Review: Goodbye to All That, Royal Court

“The older you get the more you realise: you don’t grow up. Not really. You just get older.”

Luke Norris is perhaps better known as an actor from plays like Remembrance Day, The Kitchen and The Gods Weep (oh, how they wept) but he has now turned his hand to playwriting as part of the Royal Court’s writing scheme. And with some success, as his first play Goodbye to All That is part of the Young Writers’ Festival there and is playing in the upstairs theatre alongside a programme of readings of other plays by budding playwrights. 

It is then perhaps ironic that the play focuses on older people. David, who has just got his A-level results and is heading off to Leicester, discovers that his grandfather Frank is having an affair and demands that he breaks it off. The relationship is closer than usual as David was raised by his grandparents but we come to see that this 46 year-long marriage has not been a happy one and Frank has actually fallen in love for the first time with Rita. The scene is then seemingly set for an exploration of whether it is “ever too late to start again”.
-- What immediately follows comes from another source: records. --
-- ==== Sys2Proof/Machine/Display.lean ====
section
/-! DEFINITION. The seven-segment decoder, MASKS and DISPLAY (42_display_decoder.md). -/

namespace Sys2Proof.Machine

/-- R151: Seg(k) for the digit k shown at a position. A cell that holds no digit has no entry: a free value (assumption 6). -/
def segDigit (t : SegTable) (x : Reg) (dp p : Nat) (k : Digit) : Mask :=
  if h : k.toNat < 10 then t.digit[k.toNat] else Config.nonDigitMask x dp p

/-- R154: a sign position shows Minus when the sign digit is not 0, else Blank. -/
def segSign (t : SegTable) (k : Digit) : Mask := if k ≠ 0 then t.minus else t.blank

/-- R154: mask[p] of Decode(X, dp). -/
def positionMask (t : SegTable) (x : Reg) (dp p : Nat) : Mask :=
  if p = 0 then segSign t (x.digit 13)
  else if p ≤ 10 then
    if p = dp then segDigit t x dp p (x.digit (13 - p)) ||| t.point else segDigit t x dp p (x.digit (13 - p))
  else if p = 11 then segSign t (x.digit 2)
  else if p = 12 then segDigit t x dp p (x.digit 1)
  else if p = 13 then segDigit t x dp p (x.digit 0)
  else t.blank

/-- R153, R154: Decode(X, dp), 15 masks. -/
def decodeDisplay (t : SegTable) (x : Reg) (dp : Nat) : Vector Mask 15 :=
  Vector.ofFn fun p : Fin 15 => positionMask t x dp p

/-- R156, R158: the check of dp, before anything else is done (R207). -/
def withLegalDp (dp : Nat) (s : State) (k : State → Result) : Result :=
  if dpLegal dp then k s else raise .illegal s

/-- `respond(OK, masks = Decode(RF[2], dp))`. -/
def respondDisplay (dp : Nat) (s : State) : Result := respondMasks (decodeDisplay s.config.seg (s.reg .x) dp) s

/-- R156: MASKS dp. -/
def execMasks (dp : Nat) (s : State) : Result := unlessFaulted s fun s => withLegalDp dp s (respondDisplay dp)

/-- R158: DISPLAY dp. CANON and then MASKS as one step (R54). -/
def execDisplay (dp : Nat) (s : State) : Result :=
  unlessFaulted s fun s => withLegalDp dp s fun s => canonSteps s (respondDisplay dp)

end Sys2Proof.Machine
end

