-- ==== Sys2Proof/Machine/Fetch.lean ====
section
/-! DEFINITION. Taking the host's next input, and placing a command where the next step takes it. -/

namespace Sys2Proof.Machine

/-- R51, R250: the host's first input, and the state in which it is taken: it stands there no more (R55). -/
def nextInput (s : State) : Option (HostInput × State) :=
  match s.inputs with
  | [] => none
  | i :: rest => some (i, { s with inputs := rest })

/-- The state in which a command is what the host presents next; everything else it was to do comes after. -/
def State.present (s : State) (c : Command) : State := { s with inputs := .command c :: s.inputs }

/-- The command of an opcode-table word: its low 8 bits (R61), the data ports zero (assumption 14). -/
def tableCommand (nbits w : Nat) : Command := Command.ofWord (BitVec.ofNat 8 (w % 2 ^ nbits))

end Sys2Proof.Machine
end

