-- ==== Sys2Proof/Safety.lean ====
section
/-! DEFINITION. The terms claims are made in: what a command leaves unchanged, what an answer without data is, which
commands are illegal, and the invariant of a safe run. -/

namespace Sys2Proof.Machine

/-- The frame of a command: nothing changes but the registers listed and the response on the output ports. -/
def Changes (written : List RegId) (s t : State) : Prop :=
  (∀ r, r ∉ written → t.reg r = s.reg r) ∧ t.fault = s.fault ∧ t.config = s.config ∧ t.inputs = s.inputs

/-- R60, R201: every result port carries zeros. -/
def Response.NoData (p : Response) : Prop :=
  p.rdata = 0 ∧ p.sout = Vector.replicate 14 0 ∧ p.masks = Vector.replicate 15 0

/-- The output ports of a state carry a status and no data. -/
def Answers (t : State) (e : Status) : Prop := ∃ p, t.response = some p ∧ p.status = e ∧ p.NoData

/-- R9: digit i of a packed word, `v[4i+3:4i]`. -/
abbrev nibble (w : PackedWord) (i : Nat) : Digit := w.extractLsb' (4 * i) 4

/-- R67, the bullets about the command word, over its two fields. -/
abbrev IllegalFields (op arg : Nat) : Prop :=
  op = 0 ∨ 8 ≤ op ∨ (1 ≤ op ∧ op ≤ 4 ∧ 7 ≤ arg) ∨ (op = 5 ∧ arg ≠ 0) ∨ ((op = 6 ∨ op = 7) ∧ (arg = 0 ∨ 11 ≤ arg))

/-- R67: an illegal command word, read as the unsigned number 16 * op + arg (R61). -/
abbrev IllegalWord (cmd : BitVec 8) : Prop := IllegalFields (cmd.toNat / 16) (cmd.toNat % 16)

/-- R67, the last bullet: op = 0x2 with any wdata nibble above 9. -/
abbrev IllegalData (c : Command) : Prop := c.cmd.toNat / 16 = 2 ∧ ∃ i < 14, 9 < (nibble c.wdata i).toNat

/-- R67, R204: presented to a block that is not faulted, the command answers ILLEGAL and changes no state. -/
def AnswersIllegal (c : Command) : Prop :=
  ∀ (s : State) (rest : List HostInput), s.inputs = .command c :: rest → s.fault = false →
    ∃ t, step s = .next t ∧ Answers t .illegal ∧ Changes [] { s with inputs := rest } t

/-- R101: a byte string that Parse accepts. -/
abbrev DecimalString (str : List Byte) : Prop := str.length = 14 ∧ ∀ k < 14, asciiDigit (str.getD k 0)

/-- m = 10 * A[1] + A[0], the exponent number the canonicalizer reads (R128). -/
def State.m (s : State) : Nat := 10 * ((s.reg .a).digit 1).toNat + ((s.reg .a).digit 0).toNat

/-- The data a response of a sound block carries: decimal digits on rdata (R170), ASCII digits or zeros on sout (R107),
and no report of a fault (R28). -/
structure Response.Sound (p : Response) : Prop where
  status : p.status ≠ .invariantViolation ∧ p.status ≠ .faulted
  rdata  : ∀ i < 14, (nibble p.rdata i).toNat ≤ 9
  sout   : p.sout = Vector.replicate 14 0 ∨ ∀ k : Fin 14, asciiDigit p.sout[k]

/-- The invariant of the machine: every digit of every register is 0 to 9 (R25), STAT.FAULT is clear (R28), the segment
table is a legal one (R151), the host presents only what the ports can carry (R60), and the response is sound. -/
structure State.Inv (s : State) : Prop where
  digits      : ∀ r, (s.reg r).IsDecimal
  noFault     : s.fault = false
  seg         : s.config.seg.WellFormed
  presentable : ∀ c, HostInput.command c ∈ s.inputs → c.WellFormed
  response    : ∀ p, s.response = some p → p.Sound

end Sys2Proof.Machine
end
Roger Sloman’s Frank captures the flush of new love and endless opportunity extremely well and he has a gorgeous chemistry with Linda Marlowe’s beautifully empathetic Rita, this is a relationship we root for. Matters are helped by the tight shrewishness of Susan Brown’s Iris, but then the play hooks a sharp turn into another direction as Frank suffers a debilitating stroke and subsequently it lost much of what made it interesting to me. 
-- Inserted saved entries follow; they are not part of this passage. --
-- ==== Sys2Proof/Laws/Decode.lean ====
section
/-! SUPPORT. The fields of a command word, and the decoder opcode by opcode. -/

namespace Sys2Proof

/-- R61: op is the high digit of the command word. -/
theorem Command.op_toNat (c : Command) : c.op.toNat = c.cmd.toNat / 16 := by
  have := c.cmd.isLt
  rw [Command.op, BitVec.extractLsb'_toNat, Nat.shiftRight_eq_div_pow]
  omega

/-- R61: arg is the low digit of the command word. -/
theorem Command.arg_toNat (c : Command) : c.arg.toNat = c.cmd.toNat % 16 := by
  rw [Command.arg, BitVec.extractLsb'_toNat, Nat.shiftRight_zero]

theorem cmdWord_toNat (op arg : BitVec 4) : (cmdWord op arg).toNat = 16 * op.toNat + arg.toNat := by
  have := arg.isLt
  rw [cmdWord, BitVec.toNat_append, ← Nat.shiftLeft_add_eq_or_of_lt this, Nat.shiftLeft_eq]
  omega

/-- R61: the fields of a word built from them. -/
theorem op_cmdWord (op arg : BitVec 4) : (cmdWord op arg).extractLsb' 4 4 = op := by
  apply BitVec.eq_of_toNat_eq
  have := arg.isLt
  have := op.isLt
  rw [BitVec.extractLsb'_toNat, cmdWord_toNat, Nat.shiftRight_eq_div_pow]
  omega

theorem arg_cmdWord (op arg : BitVec 4) : (cmdWord op arg).extractLsb' 0 4 = arg := by
  apply BitVec.eq_of_toNat_eq
  have := arg.isLt
  rw [BitVec.extractLsb'_toNat, cmdWord_toNat, Nat.shiftRight_zero]
  omega

/-- R61: the two fields make up the word. -/
theorem Command.cmdWord_op_arg (c : Command) : cmdWord c.op c.arg = c.cmd := by
  apply BitVec.eq_of_toNat_eq
  rw [cmdWord_toNat, Command.op_toNat, Command.arg_toNat]
  omega

/-- R61: the fields of a word given as a number. -/
theorem Command.fields_of_toNat {c : Command} {op arg : Nat} (h : c.cmd.toNat = 16 * op + arg) (ha : arg < 16) :
    c.op.toNat = op ∧ c.arg.toNat = arg := by
  rw [Command.op_toNat, Command.arg_toNat]
  omega

/-- R24: a register has its own identifier. -/
theorem RegId.ofCode_code (r : RegId) : RegId.ofCode r.code = some r := by cases r <;> rfl

theorem RegId.code_of_ofCode {n : BitVec 4} {r : RegId} (h : RegId.ofCode n = some r) : r.code = n := by
  have all : ∀ n : BitVec 4, (RegId.ofCode n).all (fun r => r.code == n) = true := by decide
  have := all n
  rw [h] at this
  simpa using this

/-- R42, R63: exactly the identifiers 0 to 6 name a register. -/
theorem RegId.ofCode_eq_none_iff (n : BitVec 4) : RegId.ofCode n = none ↔ 7 ≤ n.toNat := by
  revert n
  decide

/-! Everything the decoder can answer -/

theorem decodeReg_eq_ok {n : BitVec 4} {k : RegId → Instr} {i : Instr} (h : decodeReg n k = .ok i) :
    ∃ r, r.code = n ∧ i = k r := by
  unfold decodeReg at h
  split at h
  · rename_i r hr
    cases h
    exact ⟨r, RegId.code_of_ofCode hr, rfl⟩
  · cases h

theorem decodeDp_eq_ok {n : BitVec 4} {k : Nat → Instr} {i : Instr} (h : decodeDp n k = .ok i) :
    dpLegal n.toNat ∧ i = k n.toNat := by
  unfold decodeDp at h
  split at h
  · rename_i hdp
    cases h
    exact ⟨hdp, rfl⟩
  · cases h

/-- R62 to R66: an instruction decoded is one of the seven, its opcode and its operands taken from their fields and
ports. -/
theorem decode_cases {c : Command} {i : Instr} (h : decode c = .ok i) :
    (c.op.toNat = 1 ∧ ∃ r, r.code = c.arg ∧ i = .get r) ∨
    (c.op.toNat = 2 ∧ ∃ r, r.code = c.arg ∧ i = .set r c.wdata) ∨
    (c.op.toNat = 3 ∧ ∃ r, r.code = c.arg ∧ i = .gets r) ∨
    (c.op.toNat = 4 ∧ ∃ r, r.code = c.arg ∧ i = .sets r c.sdata) ∨
    (c.op.toNat = 5 ∧ c.arg = 0 ∧ i = .canon) ∨
    (c.op.toNat = 6 ∧ dpLegal c.arg.toNat ∧ i = .masks c.arg.toNat) ∨
    (c.op.toNat = 7 ∧ dpLegal c.arg.toNat ∧ i = .display c.arg.toNat) := by
  unfold decode at h
  split at h
  · exact .inl ⟨‹_›, decodeReg_eq_ok h⟩
  · exact .inr (.inl ⟨‹_›, decodeReg_eq_ok h⟩)
  · exact .inr (.inr (.inl ⟨‹_›, decodeReg_eq_ok h⟩))
  · exact .inr (.inr (.inr (.inl ⟨‹_›, decodeReg_eq_ok h⟩)))
  · split at h
    · cases h
      exact .inr (.inr (.inr (.inr (.inl ⟨‹_›, ‹_›, rfl⟩))))
    · cases h
  · exact .inr (.inr (.inr (.inr (.inr (.inl ⟨‹_›, decodeDp_eq_ok h⟩)))))
  · exact .inr (.inr (.inr (.inr (.inr (.inr ⟨‹_›, decodeDp_eq_ok h⟩)))))
  · cases h

end Sys2Proof
end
The resulting tug-of-war over Frank’s care has less to commend it than the exploration of love and duty and perhaps loving duty, and indeed the impact of passion on people of all ages where the potential seems so rich. And the attempts to enigmatically fill in the back-story around Alexander’s mother fail to come to effective fruition – Norris’ inexperience betraying itself a little here though promise is most definitely shown. So even though the production is expertly designed by Tom Piper and niftily directed by Simon Godwin the overall impact of the play was one of slight disappointment for me, especially considering the calibre of the acting.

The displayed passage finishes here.